I can certainly see why everybody except Americans think it’s unfair, however, that the U.S. has ultimate power over ICANN. Especially at a time when Americans are no longer the biggest user group on the internet, we’re shrinking fast as a percentage of overall global internet users. Chinese are now the biggest user group and they’re only going to get bigger. Whatever I think of the Chinese government, I can understand how the situation looks to non-Americans. Insisting that the U.S. should keep the keys to ICANN is like saying that only white male Protestant land-owners from Virginia deserve the right to have the final say over how the U.S. is run. In the long run insisting on the status quo is a very un-democratic position to hold, if we are actually going to be intellectually honest.

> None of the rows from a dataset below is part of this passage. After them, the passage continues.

/-! ### The chain (R538, R539) -/

theorem safeLoopBrokenTimeout_next (s : State) (k : Fin 2) : Next (exec (.safeLoopBrokenTimeout k) s) fun t => Only [.safe] s t ∧
    if s.safe.inhibitOn = true ∧ bit s.safe.broken k = false ∧ s.safe.edge.get 0 k + 400000 ≤ s.mono then
      bit t.safe.broken k = true ∧ t.safe.last.code = 0x20 ∧ t.safe.st = s.safe.st
    else t = s := by
  change Next (execSafeLoopBrokenTimeout k s) _
  unfold execSafeLoopBrokenTimeout
  dsimp only
  have time : us 50 = 400000 := rfl
  rw [time]
  by_cases due : s.safe.inhibitOn = true ∧ bit s.safe.broken k = false ∧ s.safe.edge.get 0 k + 400000 ≤ s.mono
  · rw [if_pos due]
    refine ⟨_, rfl, modSafe_only s _, ?_⟩
    rw [if_pos due]
    exact ⟨bit_setBit .., rfl, rfl⟩
  · rw [if_neg due]
    exact (stays_next s).mono fun t => And.imp_right fun same => by rw [if_neg due]; exact same

theorem safeChainMeasure_next (s : State) (k : Fin 2) (p : Nat) : Next (exec (.safeChainMeasure k p) s) fun t => Only [.safe] s t ∧
    if s.safe.inhibitOn = true then
      if (if k = 0 then 76480 else 80320) ≤ p ∧ p ≤ (if k = 0 then 79680 else 83520) then
        t.safe.st = .lockout ∧ t.safe.last.code = 0x14 ∧ t.safe.inhibitOn = false
      else t.safe.edge.get 0 k = s.mono ∧ bit t.safe.broken k = false ∧ t.safe.st = s.safe.st ∧ (bit s.safe.broken k = false → t.safe.last = s.safe.last)
    else if s.safe.live = true ∧ s.safe.st ≠ .lockout ∧ s.safe.offAt + 400000 < s.mono then t.safe.st = .lockout ∧ t.safe.last.code = 0x13
    else t = s := by
  refine ⟨_, rfl, modSafe_only s _, ?_⟩
  have zero : k = 0 ↔ k.val = 0 := by rw [Fin.ext_iff]; rfl
  have other : (if k.val = 0 then inR p 76480 79680 else inR p 80320 83520) = true ↔
      (if k = 0 then 76480 else 80320) ≤ p ∧ p ≤ (if k = 0 then 79680 else 83520) := by
    by_cases first : k = 0
    · rw [if_pos first, if_pos first, if_pos (zero.1 first), inR, Bool.and_eq_true, decide_eq_true_iff, decide_eq_true_iff]
    · rw [if_neg first, if_neg first, if_neg (mt zero.2 first), inR, Bool.and_eq_true, decide_eq_true_iff, decide_eq_true_iff]
  by_cases on : s.safe.inhibitOn = true
  · rw [if_pos on]
    have live : s.safe.live = true := by
      unfold SafeUnit.inhibitOn at on
      rw [Bool.and_eq_true, Bool.or_eq_true, decide_eq_true_iff, decide_eq_true_iff] at on
      rw [SafeUnit.live, Bool.and_eq_true, decide_eq_true_iff]
      refine ⟨on.1, fun unused => ?_⟩
      obtain ready | permit := on.2
      · exact absurd (unused.symm.trans ready) (by decide)
      · exact absurd (unused.symm.trans permit) (by decide)
    by_cases crossed : (if k = 0 then 76480 else 80320) ≤ p ∧ p ≤ (if k = 0 then 79680 else 83520)
    · rw [if_pos crossed, modSafe_safe_of (((if_pos on).trans (if_pos (other.2 crossed))))]
      obtain ⟨⟨st, code, -, off, -⟩, -⟩ := SafeUnit.lockout_of_live s.safe s.mono live 0x14 1
      exact ⟨st, code, off⟩
    · rw [if_neg crossed, modSafe_safe_of (((if_pos on).trans (if_neg (mt other.1 crossed))))]
      cases broken : bit s.safe.broken k with
      | true => exact ⟨Tab.get_set .., bit_setBit .., rfl, fun no => Bool.noConfusion no⟩
      | false => exact ⟨Tab.get_set .., bit_setBit .., rfl, fun _ => rfl⟩
  · rw [if_neg on]
    have asked : (s.safe.live && decide (s.safe.st ≠ .lockout) && decide (s.safe.offAt + us 50 < s.mono)) = true ↔
        s.safe.live = true ∧ s.safe.st ≠ .lockout ∧ s.safe.offAt + 400000 < s.mono := by
      rw [Bool.and_eq_true, Bool.and_eq_true, decide_eq_true_iff, decide_eq_true_iff, and_assoc]
      rfl
    by_cases stray : s.safe.live = true ∧ s.safe.st ≠ .lockout ∧ s.safe.offAt + 400000 < s.mono
    · rw [if_pos stray, modSafe_safe_of (((if_neg on).trans (if_pos (asked.2 stray))))]
      obtain ⟨⟨st, code, -⟩, -⟩ := SafeUnit.lockout_of_live s.safe s.mono stray.1 0x13 1
      exact ⟨st, code⟩
    · rw [if_neg stray]
      exact modSafe_same ((if_neg on).trans (if_neg (mt asked.1 stray)))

That said, the UN model of internet governance is highly unsatisfactory from a human rights and free expression point of view for obvious reasons: the Chinese and the Iranians and various other authoritarian countries will insist on standards and rules that make dissent more difficult, destroy the possibility of anonymity and facilitate surveillance. No good. So what to do?
Ultimately, I think the question here is not about which governments have the moral right to lead Internet governance over others, but about whether it’s appropriate that Internet governance should be the sole province of governments, many of which do not arguably represent the interests of Internet users in their countries because they were not democratically elected. In addition, I don’t trust any government or any collection of governments—even if it were restricted to mature democracies—to uphold my freedom of speech and civil liberties. I don’t think the U.S. government has been doing such a stellar job lately, and it too is placing increasing priority on security and fighting crime at the expense, I believe, of free speech and privacy. Sure we need security, but I don’t think the USG had the balance right under Bush and I think Obama will disappoint the human rights/free speech community as well. Which is one reason why I think that having a multistakeholder model of Internet governance—in which both civil society and a range of private interests are able to have an equal role in decisionmaking alongside government representatives—is extremely important. There are too many constituencies across the global Internet whose interests cannot not be adequately represented, and whose rights cannot be adequately protected, by traditional geopolitical constructs.
So in my ideal scenario, ICANN’s agreement with Commerce gets renewed in September but acknowledging the reality that ICANN’s governance model has to evolve into something both more international and more multistakeholder-based over the longer term. Because if it doesn’t, and if large parts of the world led by China eventually decide they want to create an alternative DNS not governed by ICANN because ICANN’s Internet fails to suit their needs, they can and will do that. And that would be much, much worse. ICANN only has any power at all because everybody in the world has agreed to use its DNS.
Meanwhile efforts need to be made to help non-governmental civil society constituencies from Asia, the Middle East, Latin America, the former Soviet Bloc, and Africa gain a stronger foothold and voice within ICANN’s multistakeholder structure. So that when the inevitable happens and the U.S. moves over to share power with other governments, as is only reasonable as Americans become a shrinking minority of Internet users, there will be plenty of other stakeholders involved with the process making sure that the governments who weren’t elected and who would prefer to suppress dissent are not able to hijack the Internet’s future as they’ve hijacked certain UN bodies.
* * *
So ends the e-mail exchange. One thing I did not get into with Crovitz are my concerns about whether ICANN’s multi-stakeholder model is truly effective, and whether it is currently doing enough to listen to the needs of Internet users in the developing world and people who stand to benefit most from the forthcoming expansion of IDN gTLD’s. Right now, I don’t think ICANN is doing an adequate job at incorporating the concerns of non-commercial, civil society interests into its decision-making process.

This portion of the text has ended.